[Stored data entries]
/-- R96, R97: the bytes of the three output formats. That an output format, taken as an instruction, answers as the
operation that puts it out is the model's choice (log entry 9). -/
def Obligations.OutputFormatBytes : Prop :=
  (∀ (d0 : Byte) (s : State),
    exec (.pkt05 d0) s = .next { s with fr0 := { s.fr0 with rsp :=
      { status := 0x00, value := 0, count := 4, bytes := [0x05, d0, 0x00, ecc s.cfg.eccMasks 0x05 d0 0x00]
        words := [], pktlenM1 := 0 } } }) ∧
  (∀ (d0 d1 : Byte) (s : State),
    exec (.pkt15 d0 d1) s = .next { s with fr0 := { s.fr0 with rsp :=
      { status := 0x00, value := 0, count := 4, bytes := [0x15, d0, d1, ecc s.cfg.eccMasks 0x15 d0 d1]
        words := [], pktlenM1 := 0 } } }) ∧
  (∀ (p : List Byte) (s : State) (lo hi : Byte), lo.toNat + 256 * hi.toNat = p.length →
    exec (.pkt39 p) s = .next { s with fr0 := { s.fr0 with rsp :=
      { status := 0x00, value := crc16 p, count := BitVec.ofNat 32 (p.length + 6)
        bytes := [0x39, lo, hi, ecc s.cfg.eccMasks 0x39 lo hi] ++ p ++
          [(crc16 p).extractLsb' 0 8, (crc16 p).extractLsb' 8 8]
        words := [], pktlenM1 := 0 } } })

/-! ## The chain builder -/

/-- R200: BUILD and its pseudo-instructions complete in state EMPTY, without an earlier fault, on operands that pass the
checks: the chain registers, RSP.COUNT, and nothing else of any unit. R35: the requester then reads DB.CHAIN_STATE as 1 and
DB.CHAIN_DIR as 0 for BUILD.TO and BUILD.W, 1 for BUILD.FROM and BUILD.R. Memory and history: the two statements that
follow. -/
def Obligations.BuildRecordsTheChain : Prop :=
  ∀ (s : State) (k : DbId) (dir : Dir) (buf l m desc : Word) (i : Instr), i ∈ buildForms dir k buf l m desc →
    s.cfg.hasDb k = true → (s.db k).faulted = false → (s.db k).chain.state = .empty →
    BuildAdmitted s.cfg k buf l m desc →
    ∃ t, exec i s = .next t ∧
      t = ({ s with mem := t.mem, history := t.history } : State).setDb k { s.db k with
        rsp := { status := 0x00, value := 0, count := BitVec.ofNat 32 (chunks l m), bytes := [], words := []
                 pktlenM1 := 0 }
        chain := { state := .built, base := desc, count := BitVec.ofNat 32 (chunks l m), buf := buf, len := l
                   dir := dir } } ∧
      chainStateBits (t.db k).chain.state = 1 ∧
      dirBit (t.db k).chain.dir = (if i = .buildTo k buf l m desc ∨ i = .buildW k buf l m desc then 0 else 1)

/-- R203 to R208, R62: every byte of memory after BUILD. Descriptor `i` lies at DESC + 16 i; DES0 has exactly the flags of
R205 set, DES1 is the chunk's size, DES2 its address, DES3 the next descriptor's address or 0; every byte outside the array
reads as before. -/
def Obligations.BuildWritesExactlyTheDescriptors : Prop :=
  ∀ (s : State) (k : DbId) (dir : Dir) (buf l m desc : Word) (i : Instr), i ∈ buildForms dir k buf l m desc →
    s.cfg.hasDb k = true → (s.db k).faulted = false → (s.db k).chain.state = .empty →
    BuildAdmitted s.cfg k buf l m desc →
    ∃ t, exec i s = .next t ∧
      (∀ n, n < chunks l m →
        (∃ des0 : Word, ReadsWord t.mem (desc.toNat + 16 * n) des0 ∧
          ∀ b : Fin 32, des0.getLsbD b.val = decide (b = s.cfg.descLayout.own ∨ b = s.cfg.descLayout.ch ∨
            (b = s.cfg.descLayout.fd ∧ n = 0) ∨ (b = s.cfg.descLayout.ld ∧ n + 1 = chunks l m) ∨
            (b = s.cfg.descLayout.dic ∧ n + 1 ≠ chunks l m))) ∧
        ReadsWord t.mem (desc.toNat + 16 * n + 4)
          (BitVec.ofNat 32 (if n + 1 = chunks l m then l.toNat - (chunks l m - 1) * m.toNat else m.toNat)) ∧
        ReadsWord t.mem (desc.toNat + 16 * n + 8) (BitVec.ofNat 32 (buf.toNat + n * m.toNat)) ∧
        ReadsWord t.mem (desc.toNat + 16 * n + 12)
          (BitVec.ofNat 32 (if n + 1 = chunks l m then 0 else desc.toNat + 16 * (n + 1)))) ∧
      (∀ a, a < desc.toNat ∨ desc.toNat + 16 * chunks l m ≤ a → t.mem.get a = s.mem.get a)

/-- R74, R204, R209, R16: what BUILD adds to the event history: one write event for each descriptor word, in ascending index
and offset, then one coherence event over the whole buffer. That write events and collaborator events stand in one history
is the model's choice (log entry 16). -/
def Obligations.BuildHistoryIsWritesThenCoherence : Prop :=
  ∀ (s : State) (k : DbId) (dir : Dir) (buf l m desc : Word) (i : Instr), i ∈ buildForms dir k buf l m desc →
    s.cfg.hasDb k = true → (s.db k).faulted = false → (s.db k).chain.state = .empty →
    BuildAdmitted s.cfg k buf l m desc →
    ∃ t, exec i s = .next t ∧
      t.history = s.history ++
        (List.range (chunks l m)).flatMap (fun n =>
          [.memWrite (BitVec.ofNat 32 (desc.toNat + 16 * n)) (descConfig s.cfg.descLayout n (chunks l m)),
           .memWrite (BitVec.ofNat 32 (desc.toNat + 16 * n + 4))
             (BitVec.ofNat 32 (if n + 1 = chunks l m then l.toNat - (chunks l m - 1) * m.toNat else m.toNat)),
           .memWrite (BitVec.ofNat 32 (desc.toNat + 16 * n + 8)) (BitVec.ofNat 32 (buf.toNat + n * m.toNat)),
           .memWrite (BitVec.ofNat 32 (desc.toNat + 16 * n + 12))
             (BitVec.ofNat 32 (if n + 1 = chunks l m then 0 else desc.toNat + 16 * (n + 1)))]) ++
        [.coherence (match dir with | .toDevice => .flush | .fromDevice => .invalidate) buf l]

--

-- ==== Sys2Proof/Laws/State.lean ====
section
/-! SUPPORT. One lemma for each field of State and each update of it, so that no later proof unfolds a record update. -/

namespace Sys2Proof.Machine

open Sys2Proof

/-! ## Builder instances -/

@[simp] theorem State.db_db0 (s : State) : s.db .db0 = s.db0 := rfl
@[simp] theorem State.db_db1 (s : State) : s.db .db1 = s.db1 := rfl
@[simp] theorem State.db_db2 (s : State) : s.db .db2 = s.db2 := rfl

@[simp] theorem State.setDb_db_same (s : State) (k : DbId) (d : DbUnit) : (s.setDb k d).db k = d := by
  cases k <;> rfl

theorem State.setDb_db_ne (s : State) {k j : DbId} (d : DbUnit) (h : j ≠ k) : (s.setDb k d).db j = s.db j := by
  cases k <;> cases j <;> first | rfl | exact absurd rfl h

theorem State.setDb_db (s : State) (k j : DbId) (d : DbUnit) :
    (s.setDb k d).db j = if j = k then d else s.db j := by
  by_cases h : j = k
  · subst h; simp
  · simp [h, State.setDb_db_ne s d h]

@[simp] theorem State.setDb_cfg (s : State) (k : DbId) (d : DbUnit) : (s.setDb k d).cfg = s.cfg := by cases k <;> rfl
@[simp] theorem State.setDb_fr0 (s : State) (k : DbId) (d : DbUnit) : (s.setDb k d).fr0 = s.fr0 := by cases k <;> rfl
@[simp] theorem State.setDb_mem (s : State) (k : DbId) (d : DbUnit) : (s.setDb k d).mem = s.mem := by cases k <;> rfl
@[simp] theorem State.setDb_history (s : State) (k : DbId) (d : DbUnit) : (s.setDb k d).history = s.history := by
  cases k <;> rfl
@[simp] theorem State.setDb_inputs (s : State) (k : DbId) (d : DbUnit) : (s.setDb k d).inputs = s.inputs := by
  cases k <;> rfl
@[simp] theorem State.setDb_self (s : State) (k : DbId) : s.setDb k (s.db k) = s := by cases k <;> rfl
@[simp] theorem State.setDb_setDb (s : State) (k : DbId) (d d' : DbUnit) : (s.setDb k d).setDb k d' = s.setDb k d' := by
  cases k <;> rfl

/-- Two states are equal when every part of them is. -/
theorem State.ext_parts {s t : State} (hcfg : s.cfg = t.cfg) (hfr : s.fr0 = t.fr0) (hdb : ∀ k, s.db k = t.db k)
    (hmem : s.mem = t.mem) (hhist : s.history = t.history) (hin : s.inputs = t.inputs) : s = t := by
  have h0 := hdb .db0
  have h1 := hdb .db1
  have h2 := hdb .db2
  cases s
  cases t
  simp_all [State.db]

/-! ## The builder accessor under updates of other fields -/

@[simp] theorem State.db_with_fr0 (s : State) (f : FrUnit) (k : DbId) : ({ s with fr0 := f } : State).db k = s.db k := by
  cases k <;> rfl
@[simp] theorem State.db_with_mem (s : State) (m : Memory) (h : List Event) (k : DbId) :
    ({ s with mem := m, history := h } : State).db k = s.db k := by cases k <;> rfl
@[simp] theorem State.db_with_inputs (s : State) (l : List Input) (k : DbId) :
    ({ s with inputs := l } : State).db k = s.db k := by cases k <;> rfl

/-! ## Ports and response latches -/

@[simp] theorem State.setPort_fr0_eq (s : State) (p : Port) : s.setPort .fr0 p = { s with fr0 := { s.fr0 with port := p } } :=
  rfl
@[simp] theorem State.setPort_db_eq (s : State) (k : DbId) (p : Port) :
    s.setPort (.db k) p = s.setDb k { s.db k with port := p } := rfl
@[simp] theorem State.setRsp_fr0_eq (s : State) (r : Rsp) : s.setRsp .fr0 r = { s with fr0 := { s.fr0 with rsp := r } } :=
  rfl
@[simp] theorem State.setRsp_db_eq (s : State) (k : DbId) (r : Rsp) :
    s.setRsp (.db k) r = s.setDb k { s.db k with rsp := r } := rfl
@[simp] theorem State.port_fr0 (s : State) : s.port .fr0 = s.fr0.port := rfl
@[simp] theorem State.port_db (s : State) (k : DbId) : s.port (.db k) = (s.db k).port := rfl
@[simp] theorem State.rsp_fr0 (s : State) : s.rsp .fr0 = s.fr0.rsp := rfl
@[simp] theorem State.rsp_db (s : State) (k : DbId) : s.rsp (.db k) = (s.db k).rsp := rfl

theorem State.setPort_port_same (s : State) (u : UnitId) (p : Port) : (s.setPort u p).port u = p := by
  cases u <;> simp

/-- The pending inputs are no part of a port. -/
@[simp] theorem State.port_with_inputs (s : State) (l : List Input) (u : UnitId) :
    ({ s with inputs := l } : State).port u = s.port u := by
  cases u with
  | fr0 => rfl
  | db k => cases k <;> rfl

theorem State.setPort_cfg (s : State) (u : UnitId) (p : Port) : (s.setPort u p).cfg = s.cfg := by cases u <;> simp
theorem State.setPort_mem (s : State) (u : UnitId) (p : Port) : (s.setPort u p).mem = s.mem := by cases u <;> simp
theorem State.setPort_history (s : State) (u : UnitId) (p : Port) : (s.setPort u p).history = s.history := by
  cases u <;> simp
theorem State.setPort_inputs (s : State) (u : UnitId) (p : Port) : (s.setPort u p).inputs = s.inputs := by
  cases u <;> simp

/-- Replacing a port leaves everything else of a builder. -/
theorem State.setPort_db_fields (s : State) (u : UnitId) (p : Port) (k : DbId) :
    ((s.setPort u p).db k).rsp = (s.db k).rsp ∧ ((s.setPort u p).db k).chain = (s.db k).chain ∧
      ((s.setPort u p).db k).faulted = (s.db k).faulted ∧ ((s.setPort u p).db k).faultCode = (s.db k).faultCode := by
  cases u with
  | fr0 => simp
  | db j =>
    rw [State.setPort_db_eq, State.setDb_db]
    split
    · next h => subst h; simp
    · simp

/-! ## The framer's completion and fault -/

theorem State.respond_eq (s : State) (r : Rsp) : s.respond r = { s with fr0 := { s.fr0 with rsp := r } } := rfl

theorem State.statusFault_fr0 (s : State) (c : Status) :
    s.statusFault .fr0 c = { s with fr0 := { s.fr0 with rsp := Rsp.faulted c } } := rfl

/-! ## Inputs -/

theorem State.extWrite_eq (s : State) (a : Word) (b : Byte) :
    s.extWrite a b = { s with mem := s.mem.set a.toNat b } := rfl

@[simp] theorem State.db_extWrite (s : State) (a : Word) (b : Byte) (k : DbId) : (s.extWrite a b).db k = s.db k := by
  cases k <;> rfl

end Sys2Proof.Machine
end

* * *

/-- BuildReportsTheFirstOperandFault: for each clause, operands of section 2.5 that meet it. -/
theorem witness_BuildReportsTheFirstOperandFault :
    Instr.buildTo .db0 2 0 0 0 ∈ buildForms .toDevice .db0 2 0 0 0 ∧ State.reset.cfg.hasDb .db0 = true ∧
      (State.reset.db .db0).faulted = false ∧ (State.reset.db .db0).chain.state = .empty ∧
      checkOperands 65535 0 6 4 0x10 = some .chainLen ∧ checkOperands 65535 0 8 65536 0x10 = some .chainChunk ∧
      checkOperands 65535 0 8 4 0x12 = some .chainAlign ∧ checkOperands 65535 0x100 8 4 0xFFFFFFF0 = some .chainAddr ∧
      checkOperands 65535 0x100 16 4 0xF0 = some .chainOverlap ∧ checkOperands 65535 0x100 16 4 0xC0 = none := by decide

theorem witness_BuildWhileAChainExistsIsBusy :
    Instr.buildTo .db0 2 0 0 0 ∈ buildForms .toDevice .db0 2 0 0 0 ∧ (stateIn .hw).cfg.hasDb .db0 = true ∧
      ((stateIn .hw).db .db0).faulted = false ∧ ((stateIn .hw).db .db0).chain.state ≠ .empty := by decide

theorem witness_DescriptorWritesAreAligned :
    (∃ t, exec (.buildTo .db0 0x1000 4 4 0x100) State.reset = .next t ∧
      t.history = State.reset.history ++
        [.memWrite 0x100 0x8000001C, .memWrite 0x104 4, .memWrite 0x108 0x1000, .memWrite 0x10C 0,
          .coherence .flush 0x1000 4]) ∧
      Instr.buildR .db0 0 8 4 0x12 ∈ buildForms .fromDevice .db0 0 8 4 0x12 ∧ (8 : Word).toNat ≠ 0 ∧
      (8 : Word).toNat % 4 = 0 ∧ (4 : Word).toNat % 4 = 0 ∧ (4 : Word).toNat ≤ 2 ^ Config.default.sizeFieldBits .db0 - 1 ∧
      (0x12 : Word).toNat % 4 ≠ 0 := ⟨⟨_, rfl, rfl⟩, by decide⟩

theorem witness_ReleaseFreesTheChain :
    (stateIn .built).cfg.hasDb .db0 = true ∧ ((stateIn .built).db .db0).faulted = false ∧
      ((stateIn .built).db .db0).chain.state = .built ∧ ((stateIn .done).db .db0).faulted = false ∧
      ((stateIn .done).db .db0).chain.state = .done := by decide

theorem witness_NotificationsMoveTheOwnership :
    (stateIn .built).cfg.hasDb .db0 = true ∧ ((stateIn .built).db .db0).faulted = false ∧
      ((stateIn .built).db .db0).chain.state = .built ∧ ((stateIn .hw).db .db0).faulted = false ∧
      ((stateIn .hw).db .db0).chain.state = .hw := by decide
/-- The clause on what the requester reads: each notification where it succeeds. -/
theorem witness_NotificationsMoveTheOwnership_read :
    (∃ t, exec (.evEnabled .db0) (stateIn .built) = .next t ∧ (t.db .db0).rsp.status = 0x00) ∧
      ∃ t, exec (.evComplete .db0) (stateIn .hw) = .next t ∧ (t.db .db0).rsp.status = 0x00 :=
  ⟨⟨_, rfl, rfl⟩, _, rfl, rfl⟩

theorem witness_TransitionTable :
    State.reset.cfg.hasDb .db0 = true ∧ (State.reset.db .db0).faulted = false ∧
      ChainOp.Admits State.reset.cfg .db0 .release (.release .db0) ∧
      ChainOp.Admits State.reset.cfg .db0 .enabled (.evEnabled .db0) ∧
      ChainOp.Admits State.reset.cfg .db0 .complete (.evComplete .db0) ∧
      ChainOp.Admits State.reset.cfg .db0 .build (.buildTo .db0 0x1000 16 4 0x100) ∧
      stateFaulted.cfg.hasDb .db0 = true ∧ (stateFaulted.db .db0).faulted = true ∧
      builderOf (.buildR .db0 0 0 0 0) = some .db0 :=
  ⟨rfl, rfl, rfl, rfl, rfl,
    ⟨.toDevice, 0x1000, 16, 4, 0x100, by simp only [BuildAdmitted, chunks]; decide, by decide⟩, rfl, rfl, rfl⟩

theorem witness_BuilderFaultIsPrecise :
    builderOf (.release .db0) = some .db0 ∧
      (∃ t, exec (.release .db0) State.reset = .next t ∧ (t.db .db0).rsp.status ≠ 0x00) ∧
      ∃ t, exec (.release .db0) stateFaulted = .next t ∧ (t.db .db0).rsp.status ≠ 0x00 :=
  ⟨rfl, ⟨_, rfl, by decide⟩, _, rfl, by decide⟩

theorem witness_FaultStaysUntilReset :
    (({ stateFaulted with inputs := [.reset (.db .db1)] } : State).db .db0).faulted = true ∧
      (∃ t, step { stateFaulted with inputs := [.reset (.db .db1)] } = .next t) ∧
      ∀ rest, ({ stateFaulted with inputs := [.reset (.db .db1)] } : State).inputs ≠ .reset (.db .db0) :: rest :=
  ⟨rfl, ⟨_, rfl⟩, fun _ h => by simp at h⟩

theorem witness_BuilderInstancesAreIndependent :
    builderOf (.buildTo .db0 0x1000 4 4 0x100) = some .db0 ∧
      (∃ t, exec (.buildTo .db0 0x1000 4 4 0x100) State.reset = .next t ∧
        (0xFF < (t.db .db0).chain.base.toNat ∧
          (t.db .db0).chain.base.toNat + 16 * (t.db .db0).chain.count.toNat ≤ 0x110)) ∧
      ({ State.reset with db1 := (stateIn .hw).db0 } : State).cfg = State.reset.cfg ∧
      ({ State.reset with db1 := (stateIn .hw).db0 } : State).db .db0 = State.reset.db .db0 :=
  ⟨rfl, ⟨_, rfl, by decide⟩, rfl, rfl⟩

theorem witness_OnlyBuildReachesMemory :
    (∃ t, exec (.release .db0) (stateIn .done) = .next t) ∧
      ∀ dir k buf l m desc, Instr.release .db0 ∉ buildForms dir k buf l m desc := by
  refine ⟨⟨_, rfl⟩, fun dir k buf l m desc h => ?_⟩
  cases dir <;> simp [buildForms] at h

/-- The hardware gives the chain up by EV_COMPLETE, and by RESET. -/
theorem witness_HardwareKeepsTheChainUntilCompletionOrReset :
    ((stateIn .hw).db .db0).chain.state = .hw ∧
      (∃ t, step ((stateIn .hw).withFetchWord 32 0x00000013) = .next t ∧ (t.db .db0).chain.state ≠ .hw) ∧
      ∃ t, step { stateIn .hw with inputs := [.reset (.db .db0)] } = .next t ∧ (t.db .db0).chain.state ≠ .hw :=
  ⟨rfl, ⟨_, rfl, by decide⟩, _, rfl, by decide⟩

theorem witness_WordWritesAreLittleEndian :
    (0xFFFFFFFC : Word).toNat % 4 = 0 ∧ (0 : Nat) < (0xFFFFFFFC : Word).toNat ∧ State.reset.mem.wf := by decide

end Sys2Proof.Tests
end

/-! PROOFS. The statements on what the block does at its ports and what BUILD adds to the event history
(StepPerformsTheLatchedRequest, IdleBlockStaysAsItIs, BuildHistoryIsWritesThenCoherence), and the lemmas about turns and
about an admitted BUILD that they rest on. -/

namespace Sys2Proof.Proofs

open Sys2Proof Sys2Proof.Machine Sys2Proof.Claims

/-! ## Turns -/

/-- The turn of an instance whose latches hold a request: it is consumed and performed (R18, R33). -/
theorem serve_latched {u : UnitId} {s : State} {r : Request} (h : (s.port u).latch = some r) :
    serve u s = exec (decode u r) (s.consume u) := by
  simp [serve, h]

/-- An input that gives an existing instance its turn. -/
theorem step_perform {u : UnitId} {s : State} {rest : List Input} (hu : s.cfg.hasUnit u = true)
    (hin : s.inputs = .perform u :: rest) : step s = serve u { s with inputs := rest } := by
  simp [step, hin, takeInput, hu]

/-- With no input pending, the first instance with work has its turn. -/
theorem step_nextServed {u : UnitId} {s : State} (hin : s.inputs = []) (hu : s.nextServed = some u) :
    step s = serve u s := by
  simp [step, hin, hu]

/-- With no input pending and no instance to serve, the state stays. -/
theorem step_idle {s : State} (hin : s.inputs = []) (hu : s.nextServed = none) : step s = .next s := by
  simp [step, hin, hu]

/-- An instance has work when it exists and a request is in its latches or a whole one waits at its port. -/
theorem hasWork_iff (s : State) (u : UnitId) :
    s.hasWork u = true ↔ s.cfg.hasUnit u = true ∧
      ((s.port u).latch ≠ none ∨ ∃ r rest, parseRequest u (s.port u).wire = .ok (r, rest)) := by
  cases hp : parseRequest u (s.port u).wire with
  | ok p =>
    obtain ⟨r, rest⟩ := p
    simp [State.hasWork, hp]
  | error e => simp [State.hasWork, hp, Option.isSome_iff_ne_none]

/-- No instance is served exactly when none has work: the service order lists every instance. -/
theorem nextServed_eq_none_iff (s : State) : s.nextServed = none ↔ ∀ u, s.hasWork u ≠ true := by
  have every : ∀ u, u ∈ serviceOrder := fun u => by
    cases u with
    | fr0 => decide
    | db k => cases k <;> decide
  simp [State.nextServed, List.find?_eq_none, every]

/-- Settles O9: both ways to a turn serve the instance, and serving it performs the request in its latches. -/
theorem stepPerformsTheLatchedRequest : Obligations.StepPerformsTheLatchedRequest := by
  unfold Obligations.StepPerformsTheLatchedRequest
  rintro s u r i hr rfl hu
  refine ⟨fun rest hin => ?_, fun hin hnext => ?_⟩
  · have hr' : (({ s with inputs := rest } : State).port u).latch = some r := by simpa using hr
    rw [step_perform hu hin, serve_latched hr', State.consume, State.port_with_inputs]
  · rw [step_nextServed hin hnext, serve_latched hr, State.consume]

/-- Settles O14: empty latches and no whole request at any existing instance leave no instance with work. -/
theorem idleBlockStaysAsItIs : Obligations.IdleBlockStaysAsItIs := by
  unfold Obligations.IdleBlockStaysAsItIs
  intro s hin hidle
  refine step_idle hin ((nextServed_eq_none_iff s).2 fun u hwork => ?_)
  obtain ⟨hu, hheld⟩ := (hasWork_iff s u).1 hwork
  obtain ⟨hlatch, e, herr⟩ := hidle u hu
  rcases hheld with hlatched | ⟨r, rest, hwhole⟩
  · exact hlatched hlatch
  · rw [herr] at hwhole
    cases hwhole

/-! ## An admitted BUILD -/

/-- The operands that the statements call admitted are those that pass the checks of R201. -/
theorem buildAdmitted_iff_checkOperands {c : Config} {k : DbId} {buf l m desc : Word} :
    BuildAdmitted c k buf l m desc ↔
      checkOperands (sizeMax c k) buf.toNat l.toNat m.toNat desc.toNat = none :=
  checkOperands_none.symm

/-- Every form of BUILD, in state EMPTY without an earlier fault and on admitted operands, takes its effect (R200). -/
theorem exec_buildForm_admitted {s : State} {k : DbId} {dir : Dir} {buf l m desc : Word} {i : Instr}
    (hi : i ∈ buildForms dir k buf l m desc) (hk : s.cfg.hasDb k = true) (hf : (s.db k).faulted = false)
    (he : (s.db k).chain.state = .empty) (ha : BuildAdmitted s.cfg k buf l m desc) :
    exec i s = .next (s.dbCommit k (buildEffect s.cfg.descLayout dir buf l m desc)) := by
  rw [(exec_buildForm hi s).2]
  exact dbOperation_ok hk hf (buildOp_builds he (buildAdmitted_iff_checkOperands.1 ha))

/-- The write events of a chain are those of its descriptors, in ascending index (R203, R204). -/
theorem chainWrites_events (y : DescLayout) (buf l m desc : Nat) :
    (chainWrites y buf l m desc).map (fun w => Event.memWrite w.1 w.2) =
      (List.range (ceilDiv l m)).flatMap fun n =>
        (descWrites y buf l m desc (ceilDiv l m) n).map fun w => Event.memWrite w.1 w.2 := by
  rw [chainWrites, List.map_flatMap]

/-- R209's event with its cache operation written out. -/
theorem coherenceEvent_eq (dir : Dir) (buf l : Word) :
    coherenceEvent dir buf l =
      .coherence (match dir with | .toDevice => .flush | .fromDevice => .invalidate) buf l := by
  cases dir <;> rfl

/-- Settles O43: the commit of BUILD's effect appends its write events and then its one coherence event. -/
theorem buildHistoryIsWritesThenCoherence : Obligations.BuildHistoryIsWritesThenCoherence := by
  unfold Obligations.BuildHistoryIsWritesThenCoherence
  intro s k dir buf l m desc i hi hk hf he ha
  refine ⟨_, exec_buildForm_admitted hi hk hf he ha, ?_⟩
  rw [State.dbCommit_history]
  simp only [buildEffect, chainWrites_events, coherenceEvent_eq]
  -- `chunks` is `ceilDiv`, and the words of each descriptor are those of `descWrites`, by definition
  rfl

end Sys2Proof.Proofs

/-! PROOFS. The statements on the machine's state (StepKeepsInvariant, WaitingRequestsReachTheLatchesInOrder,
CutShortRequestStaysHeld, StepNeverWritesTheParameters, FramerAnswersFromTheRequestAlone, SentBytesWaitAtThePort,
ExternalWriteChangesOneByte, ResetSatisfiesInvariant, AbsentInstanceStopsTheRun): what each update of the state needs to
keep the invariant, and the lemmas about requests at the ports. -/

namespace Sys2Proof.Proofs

**Task brief**
Look through the entries above and quote exactly the lines from the line with "and offset, then" to the line with "16 * n + 12))", counting both of those lines.

**Worked solution**
and offset, then one coherence event over the whole buffer. That write events and collaborator events stand in one history
is the model's choice (log entry 16). -/
def Obligations.BuildHistoryIsWritesThenCoherence : Prop :=
  ∀ (s : State) (k : DbId) (dir : Dir) (buf l m desc : Word) (i : Instr), i ∈ buildForms dir k buf l m desc →
    s.cfg.hasDb k = true → (s.db k).faulted = false → (s.db k).chain.state = .empty →
    BuildAdmitted s.cfg k buf l m desc →
    ∃ t, exec i s = .next t ∧
      t.history = s.history ++
        (List.range (chunks l m)).flatMap (fun n =>
          [.memWrite (BitVec.ofNat 32 (desc.toNat + 16 * n)) (descConfig s.cfg.descLayout n (chunks l m)),
           .memWrite (BitVec.ofNat 32 (desc.toNat + 16 * n + 4))
             (BitVec.ofNat 32 (if n + 1 = chunks l m then l.toNat - (chunks l m - 1) * m.toNat else m.toNat)),
           .memWrite (BitVec.ofNat 32 (desc.toNat + 16 * n + 8)) (BitVec.ofNat 32 (buf.toNat + n * m.toNat)),
           .memWrite (BitVec.ofNat 32 (desc.toNat + 16 * n + 12))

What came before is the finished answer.